E o que o Ocidente, mais especificamente os Estados Unidos, oferece? Protestam porque o Banco Mundial está sendo excluído dos projetos de financiamento, assim como o FMI na renegocição das dívidas; lamentam que o financiamento chinês não vem acompanhado de condicionalidades relacionadas à adoção de políticas neoliberais e políticas pró-Ocidente. Enquanto isso, em junho deste ano, Washington cortou a ajuda alimentar concedida a Etiópia com o argumento de que a ajuda não chegava as pessoas necessitadas.

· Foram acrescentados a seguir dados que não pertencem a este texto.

/-- A byte written to storage reads back. -/
theorem read8_write8_same {s : State} {addr : Word} {v : Byte} (hm : s.memoryOk = true) (ha : 0x8000 ≤ addr.toNat)
    (hs : (locate s addr).stores = true) : read8 (write8 s addr v) addr = v := by
  unfold read8
  rw [locate_of_sameMap addr (write8_sameMap s v ha)]
  unfold write8
  rw [if_neg (by omega)]
  exact readLoc_writeLoc_same v hm hs

/-- Storage lies at 0x8000 and above. -/
theorem high_of_stores {s : State} {addr : Word} (hs : (locate s addr).stores = true) : 0x8000 ≤ addr.toNat := by
  by_contra h
  rcases locate_low s (addr := addr) (by omega) with ⟨k, hk⟩ | hk <;> simp [hk, Loc.stores] at hs

/-! ### The memories stay canonical and within their sizes -/

/-- A bank-register write changes bank registers only. -/
theorem bankWrite_only (n : Nat) : ∃ rb eb re bm, bankWrite s n v =
    { s with romBank := rb, eramBank := eb, ramEnable := re, bankingMode := bm } := by
  unfold bankWrite mbc1Write mbc2Write mbc3Write mbc5Write
  split <;> (try split) <;> (try split) <;> (try split) <;> (try split) <;> exact ⟨_, _, _, _, rfl⟩

theorem dmaCopy_oam_ok {k : Nat} (hk : k ≤ 160) (h1 : s.oam.wf = true) (h2 : s.oam.within 160 = true) :
    (dmaCopy v k s).oam.wf = true ∧ (dmaCopy v k s).oam.within 160 = true := by
  induction k with
  | zero => exact ⟨h1, h2⟩
  | succ k ih =>
    have := ih (by omega)
    exact ⟨Memory.write_wf this.1, Memory.write_within this.2 (by omega)⟩

theorem ppuWrite_oam_ok (k : Nat) (h1 : s.oam.wf = true) (h2 : s.oam.within 160 = true) :
    (ppuWrite s k v).oam.wf = true ∧ (ppuWrite s k v).oam.within 160 = true := by
  have hok := dmaCopy_oam_ok s v (k := 160) (Nat.le_refl _) h1 h2
  obtain ⟨o, ho⟩ := dmaCopy_only_oam s v 160
  unfold ppuWrite
  rw [ho] at hok ⊢
  split
  · exact hok
  · exact ⟨h1, h2⟩

theorem writeLoc_memoryOk {s : State} {loc : Loc} {v : Byte} (hm : s.memoryOk = true) (hr : loc.inRange s) :
    (writeLoc s loc v).memoryOk = true := by
  rw [State.memoryOk_iff] at hm ⊢
  obtain ⟨h1, h2, h3, h4, h5, h6, h7, h8, h9, h10, h11, h12, h13, h14⟩ := hm
  cases loc with
  | ppu k =>
    obtain ⟨ho1, ho2⟩ := ppuWrite_oam_ok s v k h9 h10
    obtain ⟨o, ho⟩ := ppuWrite_only s v k
    simp only [writeLoc]
    rw [ho] at ho1 ho2 ⊢
    exact ⟨h1, h2, h3, h4, h5, h6, h7, h8, ho1, ho2, h11, h12, h13, h14⟩
  | rom | unmapped | ie => exact ⟨h1, h2, h3, h4, h5, h6, h7, h8, h9, h10, h11, h12, h13, h14⟩
  | vram k => exact ⟨h1, h2, Memory.write_wf h3, Memory.write_within h4 hr, h5, h6, h7, h8, h9, h10, h11, h12, h13, h14⟩
  | eram k => exact ⟨h1, h2, h3, h4, Memory.write_wf h5, Memory.write_within h6 hr, h7, h8, h9, h10, h11, h12, h13, h14⟩
  | wram k => exact ⟨h1, h2, h3, h4, h5, h6, Memory.write_wf h7, Memory.write_within h8 hr, h9, h10, h11, h12, h13, h14⟩
  | oam k => exact ⟨h1, h2, h3, h4, h5, h6, h7, h8, Memory.write_wf h9, Memory.write_within h10 hr, h11, h12, h13, h14⟩
  | hram k => exact ⟨h1, h2, h3, h4, h5, h6, h7, h8, h9, h10, Memory.write_wf h11, Memory.write_within h12 hr, h13, h14⟩
  | joyp =>
    exact ⟨h1, h2, h3, h4, h5, h6, h7, h8, h9, h10, h11, h12, Memory.write_wf h13, Memory.write_within h14 (by decide)⟩
  | io k => exact ⟨h1, h2, h3, h4, h5, h6, h7, h8, h9, h10, h11, h12, Memory.write_wf h13, Memory.write_within h14 hr.1⟩

theorem write8_memoryOk {s : State} (hm : s.memoryOk = true) (addr : Word) (v : Byte) : (write8 s addr v).memoryOk = true := by
  unfold write8
  split
  · obtain ⟨rb, eb, re, bm, h⟩ := bankWrite_only s v addr.toNat
    rw [h]; exact hm
  · exact writeLoc_memoryOk hm (locate_inRange s addr)

/-! ### The bank registers stay in range -/

theorem promoted_five : ∀ v : Byte, (promoted v 0x1F).toNat % 32 ≠ 0 ∧ (promoted v 0x1F).toNat < 32 := by decide

theorem promoted_four : ∀ v : Byte, promoted v 0x0F ≠ 0 ∧ (promoted v 0x0F).toNat < 16 := by decide

theorem promoted_seven : ∀ v : Byte, promoted v 0x7F ≠ 0 ∧ (promoted v 0x7F).toNat < 128 := by decide

/-- The low five bits of an MBC1 bank replaced, bits 6 and 5 kept. -/
theorem mbc1_low_bits (b : BitVec 9) (v : Byte) :
    ((b &&& 0x60) ||| promoted v 0x1F).toNat % 32 ≠ 0 ∧ ((b &&& 0x60) ||| promoted v 0x1F).toNat < 128 := by
  obtain ⟨h1, h2⟩ := promoted_five v
  generalize promoted v 0x1F = p at h1 h2
  have hand : (b &&& 0x60).toNat % 32 = 0 ∧ (b &&& 0x60).toNat < 128 := by
    revert b; decide
  have hor : ((b &&& 0x60) ||| p).toNat % 32 = p.toNat % 32 := by
    rw [BitVec.toNat_or, show 32 = 2 ^ 5 from rfl, Nat.or_mod_two_pow]
    rw [hand.1, Nat.zero_or]
  refine ⟨by rw [hor]; exact h1, ?_⟩
  rw [BitVec.toNat_or]
  exact Nat.or_lt_two_pow (n := 7) hand.2 (by omega)

/-- Bits 6 and 5 of an MBC1 bank replaced, the low five bits kept. -/
theorem mbc1_high_bits (b : BitVec 9) (v : Byte) (h : b.toNat % 32 ≠ 0) :
    ((b &&& (0x1F : BitVec 9)) ||| ((v &&& 3).setWidth 9 <<< 5)).toNat % 32 ≠ 0 ∧
    ((b &&& (0x1F : BitVec 9)) ||| ((v &&& 3).setWidth 9 <<< 5)).toNat < 128 := by
  have hv : ((v &&& 3).setWidth 9 <<< 5 : BitVec 9).toNat % 32 = 0 ∧ ((v &&& 3).setWidth 9 <<< 5 : BitVec 9).toNat < 128 := by
    revert v; decide
  have hb : (b &&& (0x1F : BitVec 9)).toNat = b.toNat % 32 := by
    rw [BitVec.toNat_and]; exact Nat.and_two_pow_sub_one_eq_mod b.toNat 5
  generalize ((v &&& 3).setWidth 9 <<< 5 : BitVec 9) = p at hv
  have hor : ((b &&& 0x1F) ||| p).toNat % 32 = b.toNat % 32 := by
    rw [BitVec.toNat_or, show 32 = 2 ^ 5 from rfl, Nat.or_mod_two_pow, hb]
    rw [hv.1, Nat.or_zero, Nat.mod_mod]
    norm_num
  refine ⟨by rw [hor]; exact h, ?_⟩
  rw [BitVec.toNat_or]
  exact Nat.or_lt_two_pow (n := 7) (by omega) hv.2

theorem and_three_lt (v : Byte) : ((v &&& 3).setWidth 4 : BitVec 4).toNat < 4 := by
  revert v; decide

theorem setWidth_nine_lt (v : Byte) : (v.setWidth 9 : BitVec 9).toNat < 256 := by
  revert v; decide

theorem bankWrite_banksOk {s : State} (h : s.banksOk = true) (n : Nat) (v : Byte) : (bankWrite s n v).banksOk = true := by
  unfold bankWrite
  have hmbc : ∀ (rb : BitVec 9) (eb : BitVec 4) (re bm : Bool),
      ({ s with romBank := rb, eramBank := eb, ramEnable := re, bankingMode := bm } : State).cart.mbc = s.cart.mbc :=
    fun _ _ _ _ => rfl
  cases hk : s.cart.mbc with
  | none => exact h
  | mbc1 =>
    simp only [State.banksOk, hk, Bool.and_eq_true, decide_eq_true_eq] at h
    obtain ⟨⟨h1, h2⟩, h3⟩ := h
    simp only [mbc1Write]
    split
    · simp [State.banksOk, hk, h1, h2, h3]
    split
    · have := mbc1_low_bits s.romBank v
      simp only [State.banksOk, hk, Bool.and_eq_true, decide_eq_true_eq]
      exact ⟨this, h3⟩
    split
    · split
      · simp only [State.banksOk, hk, Bool.and_eq_true, decide_eq_true_eq]
        exact ⟨⟨h1, h2⟩, and_three_lt v⟩
      · have := mbc1_high_bits s.romBank v h1
        simp only [State.banksOk, hk, Bool.and_eq_true, decide_eq_true_eq]
        exact ⟨this, h3⟩
    · simp only [State.banksOk, hk, Bool.and_eq_true, decide_eq_true_eq]
      exact ⟨⟨h1, h2⟩, h3⟩
  | mbc2 =>
    simp only [State.banksOk, hk, Bool.and_eq_true, decide_eq_true_eq] at h
    obtain ⟨⟨⟨h1, h2⟩, h3⟩, h4⟩ := h
    have := promoted_four v
    simp only [mbc2Write]
    split
    · simp only [State.banksOk, hk, Bool.and_eq_true, decide_eq_true_eq]
      exact ⟨⟨⟨h1, h2⟩, h3⟩, h4⟩
    split
    · simp only [State.banksOk, hk, Bool.and_eq_true, decide_eq_true_eq]
      exact ⟨⟨this, h3⟩, h4⟩
    · simp only [State.banksOk, hk, Bool.and_eq_true, decide_eq_true_eq]
      exact ⟨⟨⟨h1, h2⟩, h3⟩, h4⟩
  | mbc3 =>
    simp only [State.banksOk, hk, Bool.and_eq_true, decide_eq_true_eq] at h
    have := promoted_seven v
    simp only [mbc3Write]
    split
    · simp only [State.banksOk, hk, Bool.and_eq_true, decide_eq_true_eq]
      exact h
    split
    · simp only [State.banksOk, hk, Bool.and_eq_true, decide_eq_true_eq]
      exact ⟨this, h.2⟩
    split <;>
    · simp only [State.banksOk, hk, Bool.and_eq_true, decide_eq_true_eq]
      exact h
  | mbc5 =>
    simp only [State.banksOk, hk, Bool.and_eq_true, decide_eq_true_eq] at h
    have := setWidth_nine_lt v
    simp only [mbc5Write]
    split
    · simp only [State.banksOk, hk, Bool.and_eq_true, decide_eq_true_eq]
      exact h
    split
    · simp only [State.banksOk, hk, Bool.and_eq_true, decide_eq_true_eq]
      exact ⟨this, h.2⟩
    split <;>
    · simp only [State.banksOk, hk, Bool.and_eq_true, decide_eq_true_eq]
      exact h

/-- Two states have the same bank registers. -/
theorem banksOk_congr {s t : State} (h0 : t.cart.mbc = s.cart.mbc) (h1 : t.romBank = s.romBank) (h2 : t.eramBank = s.eramBank)
    (h3 : t.ramEnable = s.ramEnable) (h4 : t.bankingMode = s.bankingMode) : t.banksOk = s.banksOk := by
  simp only [State.banksOk, h0, h1, h2, h3, h4]

theorem writeLoc_banksOk (loc : Loc) : (writeLoc s loc v).banksOk = s.banksOk := by
  cases loc with
  | ppu k =>
    obtain ⟨o, ho⟩ := ppuWrite_only s v k
    simp only [writeLoc, ho]
    exact banksOk_congr rfl rfl rfl rfl rfl
  | _ => exact banksOk_congr rfl rfl rfl rfl rfl

theorem write8_banksOk {s : State} (h : s.banksOk = true) (addr : Word) (v : Byte) : (write8 s addr v).banksOk = true := by
  unfold write8
  split
  · exact bankWrite_banksOk h _ v
  · rw [writeLoc_banksOk]; exact h

theorem write16_memoryOk {s : State} (hm : s.memoryOk = true) (addr w : Word) : (write16 s addr w).memoryOk = true :=
  write8_memoryOk (write8_memoryOk hm _ _) _ _

theorem write16_banksOk {s : State} (h : s.banksOk = true) (addr w : Word) : (write16 s addr w).banksOk = true :=
  write8_banksOk (write8_banksOk h _ _) _ _

/-! ### Which addresses lead where -/

variable {s addr}

theorem locate_oam_range {k : Nat} (h : locate s addr = .oam k) :
    0xFE00 ≤ addr.toNat ∧ addr.toNat < 0xFEA0 ∧ k = addr.toNat - 0xFE00 := by
  simp only [locate, romLoc, eramLoc, wramLoc, ioLoc] at h
  repeat' split at h
  all_goals first | (simp at h; done) | (simp at h; omega)

theorem locate_ppu_range {k : Nat} (h : locate s addr = .ppu k) : 0xFF40 ≤ addr.toNat ∧ addr.toNat ≤ 0xFF4B := by
  simp only [locate, romLoc, eramLoc, wramLoc] at h
  generalize addr.toNat = n at h
  repeat' split at h
  all_goals first | simp at h | skip
  unfold ioLoc at h
  generalize hm : n - 0xFF00 = m at h
  split at h
  · simp at h
  · split at h
    · rename_i h1; simp at h1; omega
    · simp at h

theorem locate_io_range {k : Nat} (h : locate s addr = .io k) :
    0xFF00 ≤ addr.toNat ∧ addr.toNat < 0xFF80 ∧ k = addr.toNat - 0xFF00 := by
  simp only [locate, romLoc, eramLoc, wramLoc] at h
  generalize addr.toNat = n at h ⊢
  repeat' split at h
  all_goals first | simp at h | skip
  unfold ioLoc at h
  generalize hm : n - 0xFF00 = m at h ⊢
  split at h
  · simp at h
  · split at h
    · simp at h
    · simp at h; omega

/-- A bank-register write moves only the two banked windows. -/
theorem locate_write8_low {v : Byte} {other : Word} (ha : addr.toNat < 0x8000)
    (h1 : ¬ (0x4000 ≤ other.toNat ∧ other.toNat < 0x8000)) (h2 : ¬ (0xA000 ≤ other.toNat ∧ other.toNat < 0xC000)) :
    locate (write8 s addr v) other = locate s other := by
  obtain ⟨rb, eb, re, bm, h⟩ := bankWrite_only s v addr.toNat
  have hw : write8 s addr v = bankWrite s addr.toNat v := by unfold write8; rw [if_pos ha]
  rw [hw, h]
  simp only [locate]
  by_cases h3 : other.toNat < 0x4000
  · simp only [if_pos h3]; rfl
  · have h4 : ¬ other.toNat < 0x8000 := by omega
    simp only [if_neg h3, if_neg h4]
    by_cases h5 : other.toNat < 0xA000
    · simp only [if_pos h5]
    · have h6 : ¬ other.toNat < 0xC000 := by omega
      simp only [if_neg h5, if_neg h6]; rfl

end Sys2Proof.Machine
end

Isso no momento que o Chifre da Africa enfrenta a pior seca das últimas quatro décadas.

Logo, não é surpreendente que a Etiópia, e os países africanos em geral, tem preferido estar mais próximo da China do que do Ocidente.


[1] Fiori, José Luís. “Novo BRICS saco                         de a geopolítica global”. Tutameia, 26 de agosto de 2023. Disponível em: https://tutameia.jor.br/novo-brics-explode-a-ordem-internacional/. Acesso em: 09 de setembro de 2023.

[2] Léauthier, Alain; Dedieu, Franck. “Élargissement des Brics : un nouveau Yalta… sans nous”  Marianne, 2 de setembro de 2023. Disponível em: https://www.marianne.net/monde/elargissement-des-brics-la-revanche-du-sud-global-face-aux-occidentaux Acesso em: 09 de setembro de 2023.

[3] The violence in Ethiopia imperils an impressive growth record. The Economist, 20 de novembro de 2021. Disponível em https://www.economist.com/finance-and-economics/2021/11/20/the-violence-in-ethiopia-imperils-an-impressive-growth-record. Acesso em: 02 de setembro de 2023.

[4] African Development Bank Group. “Ethiopia: Accelerating Reforms for Inclusive Growth and Structural Transformation” – Country Diagnostic Note, dezembro de 2021.

[5] “Parques industriais construídos pela China impulsionam ambição da Etiópia no setor manufatureiro e na criação de empregos” Xinhua Português, 30 de agosto de 2019. Disponível em: <http://portuguese.xinhuanet.com/2019-08/30/c_138350977.htm>. Acesso em: 07 de setembro de 2023.

[6] African Development Bank Group. “Ethiopia: Accelerating Reforms for Inclusive Growth and Structural Transformation” – Country Diagnostic Note, dezembro de 2021.